Mathematics • Year 8 • Unit 1 • Lesson 1
Fractions, Decimals, Percentages
Build fluency with the three ways of writing the same proportion. One worked example, one guided example with blanks, then eight independent problems from quick recall to mixed conversions.
1. I do — fully worked example
Read every line. Each step has a short reason so you can see why, not just what.
Problem. Write 3/4 as a decimal and as a percentage.
Step 1 — Spot what a fraction means.
3/4 means "3 of 4 equal parts of one whole".
Reason: the top (numerator) counts the parts you have, the bottom (denominator) tells you how many parts make a whole.
Step 2 — Convert to a decimal by dividing top by bottom.
3 ÷ 4 = 0.75
Reason: the fraction bar IS a division sign. 3 ÷ 4 gives the same value as 3/4.
Step 3 — Convert the decimal to a percentage by × 100.
0.75 × 100 = 75, so 0.75 = 75%
Reason: "%" means "out of 100". Multiplying by 100 moves the decimal point two places right.
Step 4 — Check they're all the same value.
3/4 = 0.75 = 75%
Reason: three different ways of writing the SAME amount — three-quarters of a whole.
Answer: 3/4 = 0.75 = 75%.
2. We do — fill in the missing steps
Same shape as Section 1, but with the working faded. Fill in each blank. 4 marks
Problem. Write 2/5 as a decimal and as a percentage.

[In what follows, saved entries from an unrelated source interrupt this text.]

-- ==== Sys2Proof/Machine/Assembler.lean ====
section
/-! DEFINITION. The assembler, the textual form of the ISA (30_encoding.md section 5, R110-R128): lines of text to the
256-byte image, the label table, the listing and `code_end`. It is a function of the host's, not part of the core
(R266). -/

namespace Sys2Proof.Machine

/-- The assembly errors of R122. Which one is reported when several apply is not specified there (log entry 13). -/
inductive AsmError where
  | invalidOperand (token : Text)
  | wrongArgumentCount (mnemonic : Text)
  | unknownMnemonic (mnemonic : Text)
  | nopArguments
  | emptyLabel
  | duplicateLabel (name : Text)
  | undefinedLabel (name : Text)
  | noMatchingMode
  | codeTooLarge (codeEnd : Nat)
  | jumpTo256 (name : Text)
  deriving DecidableEq, Repr

/-! ## Lines (R110, R113) -/

/-- The text before the first `//` (R110). -/
def cutComment : Text → Text
  | [] => []
  | c :: rest => if c = '/' ∧ rest.head? = some '/' then [] else c :: cutComment rest

/-- Text without leading and trailing whitespace (R110; log entry 12). -/
def trim (t : Text) : Text :=
  ((t.dropWhile Char.isWhitespace).reverse.dropWhile Char.isWhitespace).reverse

/-- The preprocessed lines with their original text: comments cut, trimmed, empty lines dropped (R110). -/
def preprocess (lines : List Text) : List (Text × Text) :=
  (lines.map fun l => (trim (cutComment l), l)).filter fun p => !p.1.isEmpty

/-- The text before and after the first `c`, if there is one. -/
def splitFirst (c : Char) : Text → Option (Text × Text)
  | [] => none
  | x :: rest => if x = c then some ([], rest) else (splitFirst c rest).map fun p => (x :: p.1, p.2)

/-- The pieces of a text between its `c`s; one piece where there is none. -/
def splitAll (c : Char) : Text → List Text
  | [] => [[]]
  | x :: rest =>
    if x = c then [] :: splitAll c rest
    else match splitAll c rest with
      | [] => [[x]]
      | w :: ws => (x :: w) :: ws

/-- A line split into its label, if any, and its mnemonic and arguments, if any (R113). -/
structure ParsedLine where
  label : Option Text
  body : Option (Text × List Text)
  deriving DecidableEq, Repr

/-- The instruction part of a line: mnemonic, lower-cased, and trimmed arguments; none where the part is empty (R113). -/
def parseBody (t : Text) : Option (Text × List Text) :=
  let t := trim t
  if t.isEmpty then none
  else
    let rest := trim (t.dropWhile fun c => !c.isWhitespace)
    some ((t.takeWhile fun c => !c.isWhitespace).map Char.toLower,
      if rest.isEmpty then [] else (splitAll ',' rest).map trim)

/-- A preprocessed line split at its first colon (R113). -/
def parseLine (t : Text) : Except AsmError ParsedLine :=
  match splitFirst ':' t with
  | none => .ok { label := none, body := parseBody t }
  | some (l, rest) =>
    if (trim l).isEmpty then .error .emptyLabel
    else .ok { label := some (trim l), body := parseBody rest }

/-! ## Tokens (R111, R112) -/

/-- The digits of R112's range `0-9 A-F`, each at the place of its value. -/
def upperDigits : Text := ['0', '1', '2', '3', '4', '5', '6', '7', '8', '9', 'A', 'B', 'C', 'D', 'E', 'F']

/-- The digits of R112's range `a-f`, which stand for the values from 10 upward. -/
def lowerLetters : Text := ['a', 'b', 'c', 'd', 'e', 'f']

/-- The value of a hex digit `0-9 A-F a-f`; none for any other character (R112). -/
def hexDigit (c : Char) : Option Nat :=
  match upperDigits.idxOf? c with
  | some v => some v
  | none => (lowerLetters.idxOf? c).map (10 + ·)

/-- The hexadecimal natural of a digit string, most significant first, continuing from `acc`. -/
def hexDigits (acc : Nat) : Text → Option Nat
  | [] => some acc
  | c :: rest => match hexDigit c with
    | none => none
    | some v => hexDigits (acc * 16 + v) rest

/-- The text without one trailing `H` or `h` (R112). -/
def dropSuffixH (t : Text) : Text :=
  if t.getLast? = some 'H' ∨ t.getLast? = some 'h' then t.dropLast else t

/-- One or more hex digits with an optional `H` suffix, as a natural (R112). -/
def hexNatural (t : Text) : Option Nat :=
  if (dropSuffixH t).isEmpty then none else hexDigits 0 (dropSuffixH t)

/-- A hex-token: an optional `-`, digits, an optional suffix; its value modulo 256 (R112). -/
def hexToken : Text → Option Byte
  | '-' :: rest => (hexNatural rest).map fun n => BitVec.ofInt 8 (-(n : Int))
  | t => (hexNatural t).map fun n => BitVec.ofNat 8 n

/-- An operand token, the alternatives tried in the order of R111. -/
def parseOperand (t : Text) : Except AsmError Operand :=
  if t = ['A'] then .ok (.reg .A)
  else if t = ['B'] then .ok (.reg .B)
  else if t = ['I'] then .ok (.reg .I)
  else if t = ['[', 'I', ']'] then .ok .indI
  else if t.head? = some '[' ∧ t.tail.getLast? = some ']' then
    match hexToken t.tail.dropLast with
    | some a => .ok (.dir a)
    | none => .error (.invalidOperand t)
  else match hexToken t with
    | some k => .ok (.imm k)
    | none => .error (.invalidOperand t)

/-! ## Mnemonics (R114) -/

/-- The lower-case text of a binary mnemonic. -/
def BinOp.text : BinOp → Text
  | .add => ['a', 'd', 'd']
  | .sub => ['s', 'u', 'b']
  | .cmp => ['c', 'm', 'p']
  | .and => ['a', 'n', 'd']
  | .or => ['o', 'r']
  | .mov => ['m', 'o', 'v']

/-- The lower-case text of a unary mnemonic. -/
def UnOp.text : UnOp → Text
  | .inc => ['i', 'n', 'c']
  | .dec => ['d', 'e', 'c']
  | .not => ['n', 'o', 't']
  | .shr => ['s', 'h', 'r']
  | .shl => ['s', 'h', 'l']

/-- The lower-case text of a jump mnemonic. -/
def JumpOp.text : JumpOp → Text
  | .jmp => ['j', 'm', 'p']
  | .jz => ['j', 'z']
  | .js => ['j', 's']
  | .jc => ['j', 'c']
  | .jo => ['j', 'o']
  | .jp => ['j', 'p']

/-- The text of `nop`. -/
def nopText : Text := ['n', 'o', 'p']

/-- An instruction of the source: complete, or a jump whose label is not yet looked up (R118, R120). -/
inductive AsmItem where
  | instr (i : Instr)
  | jump (c : JumpOp) (label : Text)
  deriving DecidableEq, Repr

/-- A mnemonic and its arguments as an instruction, with the argument counts of R114. -/
def parseItem (mn : Text) (args : List Text) : Except AsmError AsmItem :=
  match allBinOps.find? (fun o => BinOp.text o == mn) with
  | some o =>
    match args with
    | [d, s] => do
      let d ← parseOperand d
      let s ← parseOperand s
      .ok (.instr (Instr.binary o d s))
    | _ => .error (.wrongArgumentCount mn)
  | none =>
    match allUnOps.find? (fun o => UnOp.text o == mn) with
    | some o =>
      match args with
      | [d] => do
        let d ← parseOperand d
        .ok (.instr (Instr.unary o d))
      | _ => .error (.wrongArgumentCount mn)
    | none =>
      match allJumpOps.find? (fun c => JumpOp.text c == mn) with
      | some c =>
        match args with
        | [l] => .ok (.jump c l)
        | _ => .error (.wrongArgumentCount mn)
      | none =>
        if mn = nopText then
          if args.isEmpty then .ok (.instr .nop) else .error .nopArguments
        else .error (.unknownMnemonic mn)

/-! ## The two passes (R117-R125) -/

/-- The size of an item: 2 for a jump, 1 for `nop`, else 1 plus 1 where the mode found carries an extra byte (R117). -/
def itemSize (T : IsaTables) : AsmItem → Except AsmError Nat
  | .jump _ _ => .ok 2
  | .instr i =>
    match encodeWith T i with
    | some bytes => .ok bytes.length
    | none => .error .noMatchingMode

/-- The address a label is bound to (R118, R120). -/
def lookupLabel (labels : LabelTable) (name : Text) : Option Nat :=
  (labels.find? fun p => p.1 == name).map Prod.snd

/-- A label bound to the counter's value; a name already bound is an error (R118, R123). -/
def bindLabel (labels : LabelTable) (addr : Nat) : Option Text → Except AsmError LabelTable
  | none => .ok labels
  | some name =>
    if (lookupLabel labels name).isSome then .error (.duplicateLabel name)
    else .ok (labels ++ [(name, addr)])

/-- What the first pass produces: the instructions in program order with their original text, the label table, and the
final counter (R118). -/
structure FirstPass where
  items : List (AsmItem × Text)
  labels : LabelTable
  codeEnd : Nat
  deriving DecidableEq, Repr

/-- The first pass from counter `addr` with the labels bound so far; each line comes with its original text (R118). -/
def firstPass (T : IsaTables) : List (Text × Text) → Nat → LabelTable → Except AsmError FirstPass
  | [], addr, labels => .ok { items := [], labels := labels, codeEnd := addr }
  | (line, original) :: lines, addr, labels => do
    let p ← parseLine line
    let labels ← bindLabel labels addr p.label
    match p.body with
    | none => firstPass T lines addr labels
    | some (mn, args) =>
      let item ← parseItem mn args
      let size ← itemSize T item
      let rest ← firstPass T lines (addr + size) labels
      .ok { rest with items := (item, original) :: rest.items }

/-- The instruction of an item: a jump's label becomes its address, which must be bound and below 256 (R120). -/
def resolveItem (labels : LabelTable) : AsmItem → Except AsmError Instr
  | .instr i => .ok i
  | .jump c l =>
    match lookupLabel labels l with
    | none => .error (.undefinedLabel l)
    | some a => if a < memorySize then .ok (Instr.jump c (BitVec.ofNat 8 a)) else .error (.jumpTo256 l)

/-- The bytes of an item (R119-R121). -/
def emitItem (T : IsaTables) (labels : LabelTable) (item : AsmItem) : Except AsmError (List Byte) := do
  let i ← resolveItem labels item
  match encodeWith T i with
  | some bytes => .ok bytes
  | none => .error .noMatchingMode

/-- A listing entry: start address, encoded bytes, original source text (R126). -/
structure ListingEntry where
  addr : Nat
  bytes : List Byte
  text : Text
  deriving DecidableEq, Repr

/-- The second pass from counter `addr`: the listing, which holds the emitted bytes (R119, R126). -/
def secondPass (T : IsaTables) (labels : LabelTable) : List (AsmItem × Text) → Nat → Except AsmError (List ListingEntry)
  | [], _ => .ok []
  | (item, original) :: items, addr => do
    let bytes ← emitItem T labels item
    let rest ← secondPass T labels items (addr + bytes.length)
    .ok ({ addr := addr, bytes := bytes, text := original } :: rest)

/-- The result of an assembly (R273). -/
structure Assembly where
  image : List Byte
  labels : LabelTable
  listing : List ListingEntry
  codeEnd : Nat
  deriving DecidableEq, Repr

/-- The code of a listing: its bytes in order (R124, R126). -/
def listingCode (listing : List ListingEntry) : List Byte := (listing.map ListingEntry.bytes).flatten

/-- The 256-byte image of a code: the code from address 0 upward, and 0x00 after it (R124). -/
def imageOf (code : List Byte) : List Byte := code ++ List.replicate (memorySize - code.length) 0x00

/-- `assemble` over any ISA tables (R273): every error aborts the whole assembly (R122). -/
def assembleWith (T : IsaTables) (lines : List Text) : Except AsmError Assembly := do
  let first ← firstPass T (preprocess lines) 0 []
  if memorySize < first.codeEnd then .error (.codeTooLarge first.codeEnd)
  else do
    let listing ← secondPass T first.labels first.items 0
    .ok { image := imageOf (listingCode listing), labels := first.labels, listing := listing, codeEnd := first.codeEnd }

/-- `assemble` for Z70-REF. -/
def assemble (lines : List Text) : Except AsmError Assembly := assembleWith z70ref lines

end Sys2Proof.Machine
end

Step 1 — What does 2/5 mean? ____ of ____ equal parts of one whole.
Step 2 — Divide top by bottom:
2 ÷ 5 = ______
Step 3 — Multiply by 100 to get a percentage:
______ × 100 = ______%
Step 4 — Put it together:
2/5 = ______ = ______%
3. You do — independent practice
Show your working in the space under each problem. The first four are foundation (single conversion). The middle two are standard (two-step conversion). The last two are extension (compare or order across forms).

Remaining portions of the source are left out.